# breeding nets?



## callum104 (Oct 23, 2008)

hey,
i have some pregnant mollies in my biorb at the moment and wondered if a breeding net is needed?
If so would a normal breeding net fit or are there special biorb nets?

thanks,
Callum :2thumb:


----------



## Trillian (Jul 14, 2008)

Given that the opening of the BiOrb is so small, I doubt a regular square breeding net would fit in there. I'd just let Nature take its course. :hmm:


----------



## callum104 (Oct 23, 2008)

kk thanks for help :2thumb:

do you know if the pleco or catfish in my tank will try to eat them?


----------



## AshMashMash (Oct 28, 2007)

callum104 said:


> do you know if the pleco or catfish in my tank will try to eat them?

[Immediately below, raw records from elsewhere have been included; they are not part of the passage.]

/-! ### wr -/

@[simp] theorem State.wr_now (a : Nat) (v : Word) : (s.wr a v).now = s.now := rfl
@[simp] theorem State.wr_nextTick (a : Nat) (v : Word) : (s.wr a v).nextTick = s.nextTick := rfl
@[simp] theorem State.wr_tickNum (a : Nat) (v : Word) : (s.wr a v).tickNum = s.tickNum := rfl
@[simp] theorem State.wr_shadow (a : Nat) (v : Word) : (s.wr a v).shadow = s.shadow := rfl
@[simp] theorem State.wr_stat (a : Nat) (v : Word) : (s.wr a v).stat = s.stat := rfl
@[simp] theorem State.wr_mem (a : Nat) (v : Word) : (s.wr a v).mem = s.mem := rfl
@[simp] theorem State.wr_evt (a : Nat) (v : Word) : (s.wr a v).evt = s.evt := rfl
@[simp] theorem State.wr_ue (a : Nat) (v : Word) : (s.wr a v).ue = s.ue := rfl
@[simp] theorem State.wr_ce (a : Nat) (v : Word) : (s.wr a v).ce = s.ce := rfl
@[simp] theorem State.wr_bus (a : Nat) (v : Word) : (s.wr a v).bus = s.bus := rfl
@[simp] theorem State.wr_free (a : Nat) (v : Word) : (s.wr a v).free = s.free := rfl
@[simp] theorem State.wr_sys (a : Nat) (v : Word) : (s.wr a v).sys = s.sys := rfl
@[simp] theorem State.wr_flt (a : Nat) (v : Word) : (s.wr a v).flt = s.flt := rfl
@[simp] theorem State.wr_nv (a : Nat) (v : Word) : (s.wr a v).nv = s.nv := rfl
@[simp] theorem State.wr_plicClaimed (a : Nat) (v : Word) : (s.wr a v).plicClaimed = s.plicClaimed := rfl
@[simp] theorem State.wr_wdog (a : Nat) (v : Word) : (s.wr a v).wdog = s.wdog := rfl
@[simp] theorem State.wr_dmvLast (a : Nat) (v : Word) : (s.wr a v).dmvLast = s.dmvLast := rfl
@[simp] theorem State.wr_cmp (a : Nat) (v : Word) : (s.wr a v).cmp = s.cmp := rfl
@[simp] theorem State.wr_frm (a : Nat) (v : Word) : (s.wr a v).frm = s.frm := rfl
@[simp] theorem State.wr_pho (a : Nat) (v : Word) : (s.wr a v).pho = s.pho := rfl
@[simp] theorem State.wr_glm (a : Nat) (v : Word) : (s.wr a v).glm = s.glm := rfl
@[simp] theorem State.wr_tile (a : Nat) (v : Word) : (s.wr a v).tile = s.tile := rfl
@[simp] theorem State.wr_sync (a : Nat) (v : Word) : (s.wr a v).sync = s.sync := rfl
@[simp] theorem State.wr_pat (a : Nat) (v : Word) : (s.wr a v).pat = s.pat := rfl
@[simp] theorem State.wr_vin (a : Nat) (v : Word) : (s.wr a v).vin = s.vin := rfl
@[simp] theorem State.wr_look (a : Nat) (v : Word) : (s.wr a v).look = s.look := rfl
@[simp] theorem State.wr_ctl (a : Nat) (v : Word) : (s.wr a v).ctl = s.ctl := rfl
@[simp] theorem State.wr_nrg (a : Nat) (v : Word) : (s.wr a v).nrg = s.nrg := rfl
@[simp] theorem State.wr_dali (a : Nat) (v : Word) : (s.wr a v).dali = s.dali := rfl
@[simp] theorem State.wr_thm (a : Nat) (v : Word) : (s.wr a v).thm = s.thm := rfl
@[simp] theorem State.wr_pwr (a : Nat) (v : Word) : (s.wr a v).pwr = s.pwr := rfl
@[simp] theorem State.wr_tim (a : Nat) (v : Word) : (s.wr a v).tim = s.tim := rfl
@[simp] theorem State.wr_net (a : Nat) (v : Word) : (s.wr a v).net = s.net := rfl
@[simp] theorem State.wr_sched (a : Nat) (v : Word) : (s.wr a v).sched = s.sched := rfl
@[simp] theorem State.wr_ses (a : Nat) (v : Word) : (s.wr a v).ses = s.ses := rfl
@[simp] theorem State.wr_sec (a : Nat) (v : Word) : (s.wr a v).sec = s.sec := rfl
@[simp] theorem State.wr_upd (a : Nat) (v : Word) : (s.wr a v).upd = s.upd := rfl
@[simp] theorem State.wr_nvm (a : Nat) (v : Word) : (s.wr a v).nvm = s.nvm := rfl
@[simp] theorem State.wr_flash (a : Nat) (v : Word) : (s.wr a v).flash = s.flash := rfl
@[simp] theorem State.wr_pending (a : Nat) (v : Word) : (s.wr a v).pending = s.pending := rfl
@[simp] theorem State.wr_sh (c : Nat) (v : Word) (a : Nat) : (s.wr c v).sh a = s.sh a := rfl
@[simp] theorem State.wr_st (c : Nat) (v : Word) (a : Nat) : (s.wr c v).st a = s.st a := rfl
@[simp] theorem State.wr_ld (c : Nat) (v : Word) (a : Nat) : (s.wr c v).ld a = s.ld a := rfl

/-! ### shw -/

@[simp] theorem State.shw_now (a : Nat) (v : Word) : (s.shw a v).now = s.now := rfl
@[simp] theorem State.shw_nextTick (a : Nat) (v : Word) : (s.shw a v).nextTick = s.nextTick := rfl
@[simp] theorem State.shw_tickNum (a : Nat) (v : Word) : (s.shw a v).tickNum = s.tickNum := rfl
@[simp] theorem State.shw_regs (a : Nat) (v : Word) : (s.shw a v).regs = s.regs := rfl
@[simp] theorem State.shw_stat (a : Nat) (v : Word) : (s.shw a v).stat = s.stat := rfl
@[simp] theorem State.shw_mem (a : Nat) (v : Word) : (s.shw a v).mem = s.mem := rfl
@[simp] theorem State.shw_evt (a : Nat) (v : Word) : (s.shw a v).evt = s.evt := rfl
@[simp] theorem State.shw_ue (a : Nat) (v : Word) : (s.shw a v).ue = s.ue := rfl
@[simp] theorem State.shw_ce (a : Nat) (v : Word) : (s.shw a v).ce = s.ce := rfl
@[simp] theorem State.shw_bus (a : Nat) (v : Word) : (s.shw a v).bus = s.bus := rfl
@[simp] theorem State.shw_free (a : Nat) (v : Word) : (s.shw a v).free = s.free := rfl
@[simp] theorem State.shw_sys (a : Nat) (v : Word) : (s.shw a v).sys = s.sys := rfl
@[simp] theorem State.shw_flt (a : Nat) (v : Word) : (s.shw a v).flt = s.flt := rfl
@[simp] theorem State.shw_nv (a : Nat) (v : Word) : (s.shw a v).nv = s.nv := rfl
@[simp] theorem State.shw_plicClaimed (a : Nat) (v : Word) : (s.shw a v).plicClaimed = s.plicClaimed := rfl
@[simp] theorem State.shw_wdog (a : Nat) (v : Word) : (s.shw a v).wdog = s.wdog := rfl
@[simp] theorem State.shw_dmvLast (a : Nat) (v : Word) : (s.shw a v).dmvLast = s.dmvLast := rfl
@[simp] theorem State.shw_cmp (a : Nat) (v : Word) : (s.shw a v).cmp = s.cmp := rfl
@[simp] theorem State.shw_frm (a : Nat) (v : Word) : (s.shw a v).frm = s.frm := rfl
@[simp] theorem State.shw_pho (a : Nat) (v : Word) : (s.shw a v).pho = s.pho := rfl
@[simp] theorem State.shw_glm (a : Nat) (v : Word) : (s.shw a v).glm = s.glm := rfl
@[simp] theorem State.shw_tile (a : Nat) (v : Word) : (s.shw a v).tile = s.tile := rfl
@[simp] theorem State.shw_sync (a : Nat) (v : Word) : (s.shw a v).sync = s.sync := rfl
@[simp] theorem State.shw_pat (a : Nat) (v : Word) : (s.shw a v).pat = s.pat := rfl
@[simp] theorem State.shw_vin (a : Nat) (v : Word) : (s.shw a v).vin = s.vin := rfl
@[simp] theorem State.shw_look (a : Nat) (v : Word) : (s.shw a v).look = s.look := rfl
@[simp] theorem State.shw_ctl (a : Nat) (v : Word) : (s.shw a v).ctl = s.ctl := rfl
@[simp] theorem State.shw_nrg (a : Nat) (v : Word) : (s.shw a v).nrg = s.nrg := rfl
@[simp] theorem State.shw_dali (a : Nat) (v : Word) : (s.shw a v).dali = s.dali := rfl
@[simp] theorem State.shw_thm (a : Nat) (v : Word) : (s.shw a v).thm = s.thm := rfl
@[simp] theorem State.shw_pwr (a : Nat) (v : Word) : (s.shw a v).pwr = s.pwr := rfl
@[simp] theorem State.shw_tim (a : Nat) (v : Word) : (s.shw a v).tim = s.tim := rfl
@[simp] theorem State.shw_net (a : Nat) (v : Word) : (s.shw a v).net = s.net := rfl
@[simp] theorem State.shw_sched (a : Nat) (v : Word) : (s.shw a v).sched = s.sched := rfl
@[simp] theorem State.shw_ses (a : Nat) (v : Word) : (s.shw a v).ses = s.ses := rfl
@[simp] theorem State.shw_sec (a : Nat) (v : Word) : (s.shw a v).sec = s.sec := rfl
@[simp] theorem State.shw_upd (a : Nat) (v : Word) : (s.shw a v).upd = s.upd := rfl
@[simp] theorem State.shw_nvm (a : Nat) (v : Word) : (s.shw a v).nvm = s.nvm := rfl
@[simp] theorem State.shw_flash (a : Nat) (v : Word) : (s.shw a v).flash = s.flash := rfl
@[simp] theorem State.shw_pending (a : Nat) (v : Word) : (s.shw a v).pending = s.pending := rfl
@[simp] theorem State.shw_rd (c : Nat) (v : Word) (a : Nat) : (s.shw c v).rd a = s.rd a := rfl
@[simp] theorem State.shw_st (c : Nat) (v : Word) (a : Nat) : (s.shw c v).st a = s.st a := rfl
@[simp] theorem State.shw_ld (c : Nat) (v : Word) (a : Nat) : (s.shw c v).ld a = s.ld a := rfl

/-! ### stw -/

@[simp] theorem State.stw_now (a : Nat) (v : Word) : (s.stw a v).now = s.now := rfl
@[simp] theorem State.stw_nextTick (a : Nat) (v : Word) : (s.stw a v).nextTick = s.nextTick := rfl
@[simp] theorem State.stw_tickNum (a : Nat) (v : Word) : (s.stw a v).tickNum = s.tickNum := rfl
@[simp] theorem State.stw_regs (a : Nat) (v : Word) : (s.stw a v).regs = s.regs := rfl
@[simp] theorem State.stw_shadow (a : Nat) (v : Word) : (s.stw a v).shadow = s.shadow := rfl
@[simp] theorem State.stw_mem (a : Nat) (v : Word) : (s.stw a v).mem = s.mem := rfl
@[simp] theorem State.stw_evt (a : Nat) (v : Word) : (s.stw a v).evt = s.evt := rfl
@[simp] theorem State.stw_ue (a : Nat) (v : Word) : (s.stw a v).ue = s.ue := rfl
@[simp] theorem State.stw_ce (a : Nat) (v : Word) : (s.stw a v).ce = s.ce := rfl
@[simp] theorem State.stw_bus (a : Nat) (v : Word) : (s.stw a v).bus = s.bus := rfl
@[simp] theorem State.stw_free (a : Nat) (v : Word) : (s.stw a v).free = s.free := rfl
@[simp] theorem State.stw_sys (a : Nat) (v : Word) : (s.stw a v).sys = s.sys := rfl
@[simp] theorem State.stw_flt (a : Nat) (v : Word) : (s.stw a v).flt = s.flt := rfl
@[simp] theorem State.stw_nv (a : Nat) (v : Word) : (s.stw a v).nv = s.nv := rfl
@[simp] theorem State.stw_plicClaimed (a : Nat) (v : Word) : (s.stw a v).plicClaimed = s.plicClaimed := rfl
@[simp] theorem State.stw_wdog (a : Nat) (v : Word) : (s.stw a v).wdog = s.wdog := rfl
@[simp] theorem State.stw_dmvLast (a : Nat) (v : Word) : (s.stw a v).dmvLast = s.dmvLast := rfl
@[simp] theorem State.stw_cmp (a : Nat) (v : Word) : (s.stw a v).cmp = s.cmp := rfl
@[simp] theorem State.stw_frm (a : Nat) (v : Word) : (s.stw a v).frm = s.frm := rfl
@[simp] theorem State.stw_pho (a : Nat) (v : Word) : (s.stw a v).pho = s.pho := rfl
@[simp] theorem State.stw_glm (a : Nat) (v : Word) : (s.stw a v).glm = s.glm := rfl
@[simp] theorem State.stw_tile (a : Nat) (v : Word) : (s.stw a v).tile = s.tile := rfl
@[simp] theorem State.stw_sync (a : Nat) (v : Word) : (s.stw a v).sync = s.sync := rfl
@[simp] theorem State.stw_pat (a : Nat) (v : Word) : (s.stw a v).pat = s.pat := rfl
@[simp] theorem State.stw_vin (a : Nat) (v : Word) : (s.stw a v).vin = s.vin := rfl
@[simp] theorem State.stw_look (a : Nat) (v : Word) : (s.stw a v).look = s.look := rfl
@[simp] theorem State.stw_ctl (a : Nat) (v : Word) : (s.stw a v).ctl = s.ctl := rfl
@[simp] theorem State.stw_nrg (a : Nat) (v : Word) : (s.stw a v).nrg = s.nrg := rfl
@[simp] theorem State.stw_dali (a : Nat) (v : Word) : (s.stw a v).dali = s.dali := rfl
@[simp] theorem State.stw_thm (a : Nat) (v : Word) : (s.stw a v).thm = s.thm := rfl
@[simp] theorem State.stw_pwr (a : Nat) (v : Word) : (s.stw a v).pwr = s.pwr := rfl
@[simp] theorem State.stw_tim (a : Nat) (v : Word) : (s.stw a v).tim = s.tim := rfl
@[simp] theorem State.stw_net (a : Nat) (v : Word) : (s.stw a v).net = s.net := rfl
@[simp] theorem State.stw_sched (a : Nat) (v : Word) : (s.stw a v).sched = s.sched := rfl
@[simp] theorem State.stw_ses (a : Nat) (v : Word) : (s.stw a v).ses = s.ses := rfl
@[simp] theorem State.stw_sec (a : Nat) (v : Word) : (s.stw a v).sec = s.sec := rfl
@[simp] theorem State.stw_upd (a : Nat) (v : Word) : (s.stw a v).upd = s.upd := rfl
@[simp] theorem State.stw_nvm (a : Nat) (v : Word) : (s.stw a v).nvm = s.nvm := rfl
@[simp] theorem State.stw_flash (a : Nat) (v : Word) : (s.stw a v).flash = s.flash := rfl
@[simp] theorem State.stw_pending (a : Nat) (v : Word) : (s.stw a v).pending = s.pending := rfl
@[simp] theorem State.stw_rd (c : Nat) (v : Word) (a : Nat) : (s.stw c v).rd a = s.rd a := rfl
@[simp] theorem State.stw_sh (c : Nat) (v : Word) (a : Nat) : (s.stw c v).sh a = s.sh a := rfl
@[simp] theorem State.stw_ld (c : Nat) (v : Word) (a : Nat) : (s.stw c v).ld a = s.ld a := rfl

/-! ### stB -/

@[simp] theorem State.stB_now (a : Nat) (b : Byte) : (s.stB a b).now = s.now := rfl
@[simp] theorem State.stB_nextTick (a : Nat) (b : Byte) : (s.stB a b).nextTick = s.nextTick := rfl
@[simp] theorem State.stB_tickNum (a : Nat) (b : Byte) : (s.stB a b).tickNum = s.tickNum := rfl
@[simp] theorem State.stB_regs (a : Nat) (b : Byte) : (s.stB a b).regs = s.regs := rfl
@[simp] theorem State.stB_shadow (a : Nat) (b : Byte) : (s.stB a b).shadow = s.shadow := rfl
@[simp] theorem State.stB_stat (a : Nat) (b : Byte) : (s.stB a b).stat = s.stat := rfl
@[simp] theorem State.stB_evt (a : Nat) (b : Byte) : (s.stB a b).evt = s.evt := rfl
@[simp] theorem State.stB_ue (a : Nat) (b : Byte) : (s.stB a b).ue = s.ue := rfl
@[simp] theorem State.stB_ce (a : Nat) (b : Byte) : (s.stB a b).ce = s.ce := rfl
@[simp] theorem State.stB_bus (a : Nat) (b : Byte) : (s.stB a b).bus = s.bus := rfl
@[simp] theorem State.stB_free (a : Nat) (b : Byte) : (s.stB a b).free = s.free := rfl
@[simp] theorem State.stB_sys (a : Nat) (b : Byte) : (s.stB a b).sys = s.sys := rfl
@[simp] theorem State.stB_flt (a : Nat) (b : Byte) : (s.stB a b).flt = s.flt := rfl
@[simp] theorem State.stB_nv (a : Nat) (b : Byte) : (s.stB a b).nv = s.nv := rfl
@[simp] theorem State.stB_plicClaimed (a : Nat) (b : Byte) : (s.stB a b).plicClaimed = s.plicClaimed := rfl
@[simp] theorem State.stB_wdog (a : Nat) (b : Byte) : (s.stB a b).wdog = s.wdog := rfl
@[simp] theorem State.stB_dmvLast (a : Nat) (b : Byte) : (s.stB a b).dmvLast = s.dmvLast := rfl
@[simp] theorem State.stB_cmp (a : Nat) (b : Byte) : (s.stB a b).cmp = s.cmp := rfl
@[simp] theorem State.stB_frm (a : Nat) (b : Byte) : (s.stB a b).frm = s.frm := rfl
@[simp] theorem State.stB_pho (a : Nat) (b : Byte) : (s.stB a b).pho = s.pho := rfl
@[simp] theorem State.stB_glm (a : Nat) (b : Byte) : (s.stB a b).glm = s.glm := rfl
@[simp] theorem State.stB_tile (a : Nat) (b : Byte) : (s.stB a b).tile = s.tile := rfl
@[simp] theorem State.stB_sync (a : Nat) (b : Byte) : (s.stB a b).sync = s.sync := rfl
@[simp] theorem State.stB_pat (a : Nat) (b : Byte) : (s.stB a b).pat = s.pat := rfl
@[simp] theorem State.stB_vin (a : Nat) (b : Byte) : (s.stB a b).vin = s.vin := rfl
@[simp] theorem State.stB_look (a : Nat) (b : Byte) : (s.stB a b).look = s.look := rfl
@[simp] theorem State.stB_ctl (a : Nat) (b : Byte) : (s.stB a b).ctl = s.ctl := rfl
@[simp] theorem State.stB_nrg (a : Nat) (b : Byte) : (s.stB a b).nrg = s.nrg := rfl
@[simp] theorem State.stB_dali (a : Nat) (b : Byte) : (s.stB a b).dali = s.dali := rfl
@[simp] theorem State.stB_thm (a : Nat) (b : Byte) : (s.stB a b).thm = s.thm := rfl
@[simp] theorem State.stB_pwr (a : Nat) (b : Byte) : (s.stB a b).pwr = s.pwr := rfl
@[simp] theorem State.stB_tim (a : Nat) (b : Byte) : (s.stB a b).tim = s.tim := rfl
@[simp] theorem State.stB_net (a : Nat) (b : Byte) : (s.stB a b).net = s.net := rfl
@[simp] theorem State.stB_sched (a : Nat) (b : Byte) : (s.stB a b).sched = s.sched := rfl
@[simp] theorem State.stB_ses (a : Nat) (b : Byte) : (s.stB a b).ses = s.ses := rfl
@[simp] theorem State.stB_sec (a : Nat) (b : Byte) : (s.stB a b).sec = s.sec := rfl
@[simp] theorem State.stB_upd (a : Nat) (b : Byte) : (s.stB a b).upd = s.upd := rfl
@[simp] theorem State.stB_nvm (a : Nat) (b : Byte) : (s.stB a b).nvm = s.nvm := rfl
@[simp] theorem State.stB_flash (a : Nat) (b : Byte) : (s.stB a b).flash = s.flash := rfl
@[simp] theorem State.stB_pending (a : Nat) (b : Byte) : (s.stB a b).pending = s.pending := rfl
@[simp] theorem State.stB_rd (c : Nat) (b : Byte) (a : Nat) : (s.stB c b).rd a = s.rd a := rfl
@[simp] theorem State.stB_sh (c : Nat) (b : Byte) (a : Nat) : (s.stB c b).sh a = s.sh a := rfl
@[simp] theorem State.stB_st (c : Nat) (b : Byte) (a : Nat) : (s.stB c b).st a = s.st a := rfl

Live bearer babies normally stay at the top of the tank. Pop some floating oxygenators in (plants) and they should hide in there. The pleco and catfish should hopefully leave them alone at the top of the tank there


----------



## _jake_ (Jul 3, 2008)

Hmm, the biggest biorb i know of is 60litres?.. depending on species, i think your going to have an overgrown fish soon.


----------



## Haslam87 (Apr 13, 2009)

I've managed to fit a breeding net into a Biorb before, but I had to do some DIY to it first. Mollies can produce a lot of babies as we all know, I had around 47 the last time mine birthed so yeah you're going to have a crowded tank!

Talking from my own experiences, my catfish enjoyed eating any babies that were hiding. Live beared babies tend to drop straight to the bottom and look for hiding places, the Biorb can be quite good for this given the media it has at the bottom.


----------